R/check_sels.R
In warbleR: Streamline Bioacoustic Analysis

Documented in check_sels

#' Check selection data frames
#'
#' \code{check_sels} checks whether selections can be read by subsequent functions.
#' @param X 'selection_table' object or data frame with the following columns: 1) "sound.files": name of the .wav
#' files, 2) "sel": number of the selections, 3) "start": start time of selections, 4) "end":
#' end time of selections. Alternatively, a 'selection_table' class object can be input to double check selections.
#' @param parallel Numeric. Controls whether parallel computing is applied.
#'  It specifies the number of cores to be used. Default is 1 (i.e. no parallel computing).
#' @param path Character string containing the directory path where the sound files are located.
#' If \code{NULL} (default) then the current working directory is used.
#' @param check.header Logical. Controls whether sound file headers correspond to the actual file properties
#' (i.e. if is corrupted). This could significantly affect the performance of the function (much slower) particularly
#' with long sound files.
#' @param pb Logical argument to control progress bar. Default is \code{TRUE}.
#' @param wav.size Logical argument to control if the size of the wave object
#'  when the selection is imported into R (as when using \code{\link[tuneR]{readWave}}
#'  is calculated and added as a column.
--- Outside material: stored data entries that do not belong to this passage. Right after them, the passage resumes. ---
-- ==== Sys2Proof/Machine/Link.lean ====
section
/-! DEFINITION. The byte receiver, the check byte and the layout of a digitizer frame (sections 1.1, 1.2, 11.1). -/

namespace Sys2Proof.Machine

/-- The receiver's count at which it looks at the start bit again: eight samples after the falling edge (R5). -/
def startSample : Nat := 8

/-- The receiver's count at the middle of the stop bit, the tenth bit time (R5). -/
def stopSample : Nat := 152

/-- One sample of the line at sixteen times the bit rate, and the byte it completes, if any (R5). -/
def rxSample (level : Bool) (rx : Receiver) : Receiver × Option LinkByte :=
  match rx.busy with
  | none =>
    if rx.last && !level then
      ({ last := level, busy := some { count := 0, bits := 0 } }, none)
    else ({ last := level, busy := none }, none)
  | some b =>
    let count := b.count + 1
    if count = startSample then
      if level then ({ last := level, busy := none }, none)
      else ({ last := level, busy := some { b with count := count } }, none)
    else if count = stopSample then
      ({ last := level, busy := none }, some { value := b.bits, fault := !level })
    else if startSample < count ∧ count % 16 = startSample then
      ({ last := level, busy := some
          { count := count, bits := (b.bits >>> 1) ||| (if level then 0x80 else 0) } }, none)
    else ({ last := level, busy := some { b with count := count } }, none)

/-- The receiver waits and this level begins no byte: any number of samples of it changes nothing else. -/
def rxQuiet (level : Bool) (rx : Receiver) : Bool :=
  rx.busy.isNone && !(rx.last && !level)

/-- Where a run of samples has come to: the receiver, the byte it has completed, and the samples then left. -/
structure RxRun where
  receiver : Receiver
  byte : Option LinkByte
  left : Nat
deriving DecidableEq, Repr

/-- A run of samples at one level, up to the sample that completes a byte. Once a byte has completed, the samples
left of the run begin no other: a byte begins only where the level falls (R5). -/
def rxRun (level : Bool) : Nat → Receiver → RxRun
  | 0, rx => { receiver := rx, byte := none, left := 0 }
  | n + 1, rx =>
    if rxQuiet level rx then { receiver := { rx with last := level }, byte := none, left := 0 }
    else
      match rxSample level rx with
      | (rx', some v) => { receiver := rx', byte := some v, left := n }
      | (rx', none) => rxRun level n rx'

/-- The line of one byte as a digitizer sends it: the rest of an idle bit, the start bit, eight data bits least
significant first, and the stop bit up to its middle sample; 160 samples in all (R5). -/
def lineOfByte (v : Byte) (stop : Bool) : Line :=
  [(true, 7), (false, 16), (v.getLsbD 0, 16), (v.getLsbD 1, 16), (v.getLsbD 2, 16), (v.getLsbD 3, 16),
   (v.getLsbD 4, 16), (v.getLsbD 5, 16), (v.getLsbD 6, 16), (v.getLsbD 7, 16), (stop, 9)]

/-- One bit of the CRC-8 with generator x^8 + x^2 + x + 1 (R9). -/
def crcBit (c : Byte) : Byte := if c.getLsbD 7 then (c <<< 1) ^^^ 0x07 else c <<< 1

/-- A byte enters the CRC most significant bit first (R9). -/
def crcByte (c v : Byte) : Byte :=
  crcBit (crcBit (crcBit (crcBit (crcBit (crcBit (crcBit (crcBit (c ^^^ v))))))))

/-- The CRC-8 of a run of bytes in the order sent, from an initial value of 0 (R9). -/
def crc8 (bs : List Byte) : Byte := bs.foldl crcByte 0

/-- A good frame: its counter and its reading as sent (R189). -/
structure GoodFrame where
  counter : Byte
  reading : Reading
deriving DecidableEq, Repr

/-- A component's CLIP flag: marked in the frame, or at full scale (R11). -/
def clipFlag (marked : Bool) (v : Sample) : Bool :=
  marked || v == 0x7FFFFF || v == 0x800000

/-- The reading of a frame's flags byte and nine sample bytes (R11, R189). -/
def readingOf (flags : Byte) (z n e : Sample) : Reading where
  z := z
  n := n
  e := e
  clipZ := clipFlag (flags.getLsbD 2) z
  clipN := clipFlag (flags.getLsbD 1) n
  clipE := clipFlag (flags.getLsbD 0) e
  cal := flags.getLsbD 7

/-- The frame of the twelve bytes after sync: `none` when it is damaged (R8, R9, R189). -/
def judgeFrame (bs : List LinkByte) : Option GoodFrame :=
  match bs.map LinkByte.value with
  | [counter, flags, z2, z1, z0, n2, n1, n0, e2, e1, e0, check] =>
    if bs.any LinkByte.fault then none
    else if crc8 [counter, flags, z2, z1, z0, n2, n1, n0, e2, e1, e0] = check then
      some { counter := counter, reading := readingOf flags (sample24 z2 z1 z0) (sample24 n2 n1 n0) (sample24 e2 e1 e0) }
    else none
  | _ => none

/-- A frame interval in periods of f_ref at a frame rate (R10). -/
def frameInterval (fps : Nat) : Nat := Config.fRef / fps

end Sys2Proof.Machine
end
Size is return in MB. Default is \code{FALSE}.
#' @param verbose Logical to control whether the summary messages are printed to the console. Defaut is \code{TRUE}.
#' @param fix.selec Logical to control if labels in 'selec' column should be fixed. This column should not be duplicated within a sound file. If that happens and \code{fix.selec = TRUE} duplicated labels will be changed. Default is \code{FALSE}.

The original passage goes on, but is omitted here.